Recorded data
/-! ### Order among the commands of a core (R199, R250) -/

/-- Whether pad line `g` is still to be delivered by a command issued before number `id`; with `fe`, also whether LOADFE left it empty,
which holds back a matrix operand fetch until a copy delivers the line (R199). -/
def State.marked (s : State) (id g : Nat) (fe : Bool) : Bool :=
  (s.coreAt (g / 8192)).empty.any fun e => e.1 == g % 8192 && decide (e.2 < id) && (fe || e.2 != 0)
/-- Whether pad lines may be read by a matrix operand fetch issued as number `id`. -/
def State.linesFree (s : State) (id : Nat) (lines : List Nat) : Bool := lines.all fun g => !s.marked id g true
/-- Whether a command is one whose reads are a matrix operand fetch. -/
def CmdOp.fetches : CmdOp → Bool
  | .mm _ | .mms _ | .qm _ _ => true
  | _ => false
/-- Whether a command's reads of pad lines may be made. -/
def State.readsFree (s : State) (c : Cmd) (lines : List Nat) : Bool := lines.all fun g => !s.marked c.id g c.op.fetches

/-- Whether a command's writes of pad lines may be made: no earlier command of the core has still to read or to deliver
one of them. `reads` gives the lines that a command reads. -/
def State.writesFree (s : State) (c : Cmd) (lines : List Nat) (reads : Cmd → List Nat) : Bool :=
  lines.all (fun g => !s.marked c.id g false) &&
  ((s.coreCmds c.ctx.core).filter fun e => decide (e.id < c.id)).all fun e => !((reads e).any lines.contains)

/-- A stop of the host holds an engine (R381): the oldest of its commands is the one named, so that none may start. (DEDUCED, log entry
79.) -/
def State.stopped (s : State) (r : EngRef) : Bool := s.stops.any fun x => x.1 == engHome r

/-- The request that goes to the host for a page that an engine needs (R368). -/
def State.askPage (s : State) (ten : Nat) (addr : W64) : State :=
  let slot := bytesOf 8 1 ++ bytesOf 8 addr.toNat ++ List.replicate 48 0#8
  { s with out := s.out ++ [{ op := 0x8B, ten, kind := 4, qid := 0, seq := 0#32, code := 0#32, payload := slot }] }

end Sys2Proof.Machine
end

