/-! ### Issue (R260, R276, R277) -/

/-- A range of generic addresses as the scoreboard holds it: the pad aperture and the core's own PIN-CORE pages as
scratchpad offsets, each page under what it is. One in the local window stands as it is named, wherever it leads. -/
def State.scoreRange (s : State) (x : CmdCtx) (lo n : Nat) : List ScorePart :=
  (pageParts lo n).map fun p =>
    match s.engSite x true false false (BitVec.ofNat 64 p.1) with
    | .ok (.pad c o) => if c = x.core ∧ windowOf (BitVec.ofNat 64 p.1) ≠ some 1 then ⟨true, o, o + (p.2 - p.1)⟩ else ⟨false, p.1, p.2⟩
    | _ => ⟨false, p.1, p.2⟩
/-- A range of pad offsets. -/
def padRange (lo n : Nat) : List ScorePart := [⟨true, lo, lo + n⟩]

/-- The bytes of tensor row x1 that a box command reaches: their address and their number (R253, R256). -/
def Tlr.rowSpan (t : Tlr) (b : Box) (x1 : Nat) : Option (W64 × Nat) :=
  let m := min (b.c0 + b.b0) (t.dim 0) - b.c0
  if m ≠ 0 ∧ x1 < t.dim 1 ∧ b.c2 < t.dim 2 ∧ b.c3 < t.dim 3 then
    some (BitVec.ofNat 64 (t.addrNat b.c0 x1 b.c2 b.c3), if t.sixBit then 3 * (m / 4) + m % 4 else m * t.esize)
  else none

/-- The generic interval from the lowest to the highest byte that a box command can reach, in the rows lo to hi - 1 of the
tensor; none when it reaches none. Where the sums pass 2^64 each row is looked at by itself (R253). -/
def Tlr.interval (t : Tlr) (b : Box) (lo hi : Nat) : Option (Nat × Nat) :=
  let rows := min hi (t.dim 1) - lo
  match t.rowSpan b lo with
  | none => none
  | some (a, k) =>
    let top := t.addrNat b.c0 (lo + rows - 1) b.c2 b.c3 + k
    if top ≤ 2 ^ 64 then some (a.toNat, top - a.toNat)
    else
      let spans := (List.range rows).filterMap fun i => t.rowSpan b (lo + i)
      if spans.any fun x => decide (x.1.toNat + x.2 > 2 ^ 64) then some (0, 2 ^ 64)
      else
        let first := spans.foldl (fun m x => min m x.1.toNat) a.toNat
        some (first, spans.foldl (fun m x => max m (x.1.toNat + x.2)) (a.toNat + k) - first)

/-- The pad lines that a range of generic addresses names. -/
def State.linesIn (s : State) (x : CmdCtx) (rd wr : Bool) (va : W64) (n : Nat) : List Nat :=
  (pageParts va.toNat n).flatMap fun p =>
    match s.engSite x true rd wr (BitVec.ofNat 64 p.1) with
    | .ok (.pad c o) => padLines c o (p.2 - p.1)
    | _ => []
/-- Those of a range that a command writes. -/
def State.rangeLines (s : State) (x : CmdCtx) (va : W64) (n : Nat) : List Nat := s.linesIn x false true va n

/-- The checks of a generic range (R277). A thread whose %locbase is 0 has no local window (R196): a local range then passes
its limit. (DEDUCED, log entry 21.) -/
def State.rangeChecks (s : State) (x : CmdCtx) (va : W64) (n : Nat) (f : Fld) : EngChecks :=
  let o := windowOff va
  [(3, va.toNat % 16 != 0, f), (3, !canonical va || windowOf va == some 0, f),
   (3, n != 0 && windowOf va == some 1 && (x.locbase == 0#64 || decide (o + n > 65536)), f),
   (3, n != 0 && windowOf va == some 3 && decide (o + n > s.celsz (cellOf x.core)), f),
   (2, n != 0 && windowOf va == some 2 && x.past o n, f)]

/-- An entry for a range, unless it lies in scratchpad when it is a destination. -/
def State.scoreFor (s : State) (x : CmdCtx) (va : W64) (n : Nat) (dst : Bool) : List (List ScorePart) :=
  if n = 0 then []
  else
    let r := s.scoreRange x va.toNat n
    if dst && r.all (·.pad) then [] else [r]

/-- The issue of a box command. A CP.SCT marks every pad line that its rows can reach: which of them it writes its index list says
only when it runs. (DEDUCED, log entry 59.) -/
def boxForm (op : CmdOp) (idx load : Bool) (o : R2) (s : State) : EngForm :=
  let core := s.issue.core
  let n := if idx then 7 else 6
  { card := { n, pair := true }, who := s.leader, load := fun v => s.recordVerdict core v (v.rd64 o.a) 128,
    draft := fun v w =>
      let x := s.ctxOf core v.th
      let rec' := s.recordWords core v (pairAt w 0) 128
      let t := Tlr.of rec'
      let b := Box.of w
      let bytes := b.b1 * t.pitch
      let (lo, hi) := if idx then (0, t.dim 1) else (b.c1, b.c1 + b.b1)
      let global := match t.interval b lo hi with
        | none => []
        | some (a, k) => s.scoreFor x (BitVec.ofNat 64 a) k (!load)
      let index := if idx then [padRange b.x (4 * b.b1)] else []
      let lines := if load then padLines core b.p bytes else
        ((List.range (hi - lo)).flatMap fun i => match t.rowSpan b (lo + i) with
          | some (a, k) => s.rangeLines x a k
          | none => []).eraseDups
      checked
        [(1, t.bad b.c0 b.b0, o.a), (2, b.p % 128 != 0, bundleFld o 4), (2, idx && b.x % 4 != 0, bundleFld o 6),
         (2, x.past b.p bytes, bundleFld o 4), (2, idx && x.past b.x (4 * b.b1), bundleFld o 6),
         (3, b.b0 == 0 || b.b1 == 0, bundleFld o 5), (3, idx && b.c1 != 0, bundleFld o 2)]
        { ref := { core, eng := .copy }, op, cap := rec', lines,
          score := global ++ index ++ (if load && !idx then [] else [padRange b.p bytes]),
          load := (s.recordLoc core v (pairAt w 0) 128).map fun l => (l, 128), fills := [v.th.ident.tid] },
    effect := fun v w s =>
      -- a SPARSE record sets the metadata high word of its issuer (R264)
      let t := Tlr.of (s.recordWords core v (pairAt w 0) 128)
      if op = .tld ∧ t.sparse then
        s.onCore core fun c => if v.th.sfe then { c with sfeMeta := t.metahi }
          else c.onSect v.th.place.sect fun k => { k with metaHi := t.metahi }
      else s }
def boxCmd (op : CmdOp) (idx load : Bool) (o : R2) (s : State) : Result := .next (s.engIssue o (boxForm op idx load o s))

◆ WORK ORDER: Could you copy every line from the records that mentions the word "decide"?

◆ ANSWER TO THIS TASK:
  (s.coreAt (g / 8192)).empty.any fun e => e.1 == g % 8192 && decide (e.2 < id) && (fe || e.2 != 0)
  ((s.coreCmds c.ctx.core).filter fun e => decide (e.id < c.id)).all fun e => !((reads e).any lines.contains)
      if spans.any fun x => decide (x.1.toNat + x.2 > 2 ^ 64) then some (0, 2 ^ 64)
   (3, n != 0 && windowOf va == some 1 && (x.locbase == 0#64 || decide (o + n > 65536)), f),
   (3, n != 0 && windowOf va == some 3 && decide (o + n > s.celsz (cellOf x.core)), f),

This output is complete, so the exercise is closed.